| Task objective |
Keep every line in which "outside" occurs and drop the rest of the data.

| The input |
/-- The registers of a child of `spawn` or `rupd`, with `count` argument registers from g1 on (R71, R257). -/
def IsChild (c d : Ctx) (entry : W64) (args : Nat → W64) (count : Nat) (ganged : Bool) : Prop :=
  d.pc = entry ∧ (∀ n : GReg, (d.g.toList)[n.toNat]?.getD 0 = if 1 ≤ n.toNat ∧ n.toNat ≤ count then args n.toNat else 0) ∧
  d.b = 0 ∧ d.m = Vector.replicate 4 0 ∧ d.h = Vector.replicate 4 0 ∧ d.v = Vector.replicate 16 0 ∧ d.rep = RepBuf.empty ∧
  d.cr = { CRs.zero with
    tenant := c.cr.tenant, lnum := c.cr.lnum, wid := c.cr.wid, wshape := c.cr.wshape, lrect := c.cr.lrect
    scope := c.cr.scope, rmode := c.cr.rmode, nanrd := c.cr.nanrd, srseed := c.cr.srseed, qwin := c.cr.qwin
    lmask := c.cr.lmask, tvec := c.cr.tvec
    pstate := (if c.priv then 1 else 0) ||| if ganged then 4 else 0 }

/-! ## Where an address lies -/

/-- R143: memory of this owner is open to the executing thread. -/
def OpenTo (s : State) (owner : Byte) : Prop := s.rd.ten = 0 ∨ owner.toNat = s.rd.ten

/-- R153: the executing thread may not leave its core. -/
def Bound (s : State) : Prop :=
  s.rd.cr.lmask.toNat / 2 ^ 32 % 2 ^ 16 ≠ 0 ∨ s.rd.gang = true ∨ (caSlot s.cur % 2 = 0 ∧ (s.slot (partner s.cur)).st = .held) ∨
    s.owns s.cur = true ∨ s.rd.rep.act = true ∨ s.rd.uih = true

/-- R153: the executing thread is to move to a compute core on account of ea: its refusals in their order. -/
def MovesTo (s : State) (core : Nat) (ea : W64) (l : Loc) : Prop :=
  let outside : Prop := (rectOf s.rd.cr.lrect).hasCore core = false ∨ (isCobbler core = true ∧ s.rd.cr.tenant ≠ 0)
  (Bound s → l = .trap ⟨0x0D, ea⟩) ∧
  (¬Bound s → s.coreEnabled core = false → l = .trap ⟨0x04, ea⟩) ∧
  (¬Bound s → s.coreEnabled core = true → outside → l = .trap ⟨0x06, ea⟩) ∧
  (¬Bound s → s.coreEnabled core = true → ¬outside → l = .migrate core)

/-- R152: it is to move to a cluster: to the first core there that it may use, from its own position on. A cluster without one is
a hole: the model's choice (log entry 71). -/
def MovesToCluster (s : State) (cx cy : Nat) (ea : W64) (l : Loc) : Prop :=
  let tile (i : Nat) : Nat :=
    let q := (4 * (caY s.core % 4) + caX s.core % 4 + i) % 16
    caTile (4 * cx + q % 4) (4 * cy + q / 4)
  let fit (i : Nat) : Prop := s.coreEnabled (tile i) = true ∧ (s.rd.ten = 0 ∨ isCobbler (tile i) = false)
  (∀ i, i < 16 → fit i → (∀ j, j < i → ¬fit j) → MovesTo s (tile i) ea l) ∧
  ((∀ i, i < 16 → ¬fit i) → (Bound s → l = .trap ⟨0x0D, ea⟩) ∧ (¬Bound s → l = .trap ⟨0x04, ea⟩))

/-- R141, R143, R149: ea names an offset of a core's TCM. -/
def InTcm (s : State) (core : Nat) (ea : W64) (l : Loc) : Prop :=
  let off := ea.toNat % 2 ^ 17
  let hole : Prop := (smGet 0 s.tbankOut (caTileOf core)).getLsbD (off / 2 ^ 13) = true
  let mine : Prop := OpenTo s (smGet 0 s.towner (caTileOf core))
  (hole → l = .trap ⟨0x04, ea⟩) ∧ (¬hole → ¬mine → l = .trap ⟨0x06, ea⟩) ∧ (¬hole → mine → l = .at_ (paTcm core off))

/-- R141, R143, R149: ea names an offset of a cluster's scratchpad. -/
def InSpad (s : State) (cx cy : Nat) (ea : W64) (l : Loc) : Prop :=
  let off := ea.toNat % 2 ^ 21
  let hole : Prop := smGet false s.spad32 (cy * 32 + cx) = true ∧ 2 ^ 20 ≤ off
  let mine : Prop := OpenTo s (smGet 0 s.sowner (cy * 32 + cx))
  (hole → l = .trap ⟨0x04, ea⟩) ∧ (¬hole → ¬mine → l = .trap ⟨0x06, ea⟩) ∧ (¬hole → mine → l = .at_ (paSpad cx cy off))

/-- R141, R143, R150: ea names an offset of a die's shared SRAM. -/
def InShared (s : State) (die : Nat) (ea : W64) (st : Bool) (l : Loc) : Prop :=
  let off := ea.toNat % 2 ^ 26
  let mine : Prop := OpenTo s (smGet 0 s.gowner (die * 768 + off / 2 ^ 16))
  (0x3FFF000 ≤ off → l = if st then .trap ⟨0x06, ea⟩ else .at_ (paShared die off)) ∧
  (0x3000000 ≤ off → off < 0x3FFF000 → l = .trap ⟨0x04, ea⟩) ∧
  (off < 0x3000000 → ¬mine → l = .trap ⟨0x06, ea⟩) ∧ (off < 0x3000000 → mine → l = .at_ (paShared die off))

/-- The core that a space-0x1 address names, and the cluster that a space-0x2 address names (R141). -/
def tileIn (ea : W64) : Nat := caTile (ea.toNat / 2 ^ 32 % 2 ^ 7) (ea.toNat / 2 ^ 40 % 2 ^ 6)
def clusterIn (ea : W64) : Nat × Nat := (ea.toNat / 2 ^ 32 % 2 ^ 5, ea.toNat / 2 ^ 40 % 2 ^ 4)

/-- What a resolution gives, as a place. -/
def AsPlace (r : Except Trap Nat) (l : Loc) : Prop :=
  (∀ pa, r = .ok pa → l = .at_ pa) ∧ ∀ t, r = .error t → l = .trap t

| Output of the exercise |
  let outside : Prop := (rectOf s.rd.cr.lrect).hasCore core = false ∨ (isCobbler core = true ∧ s.rd.cr.tenant ≠ 0)
  (¬Bound s → s.coreEnabled core = true → outside → l = .trap ⟨0x06, ea⟩) ∧
  (¬Bound s → s.coreEnabled core = true → ¬outside → l = .migrate core)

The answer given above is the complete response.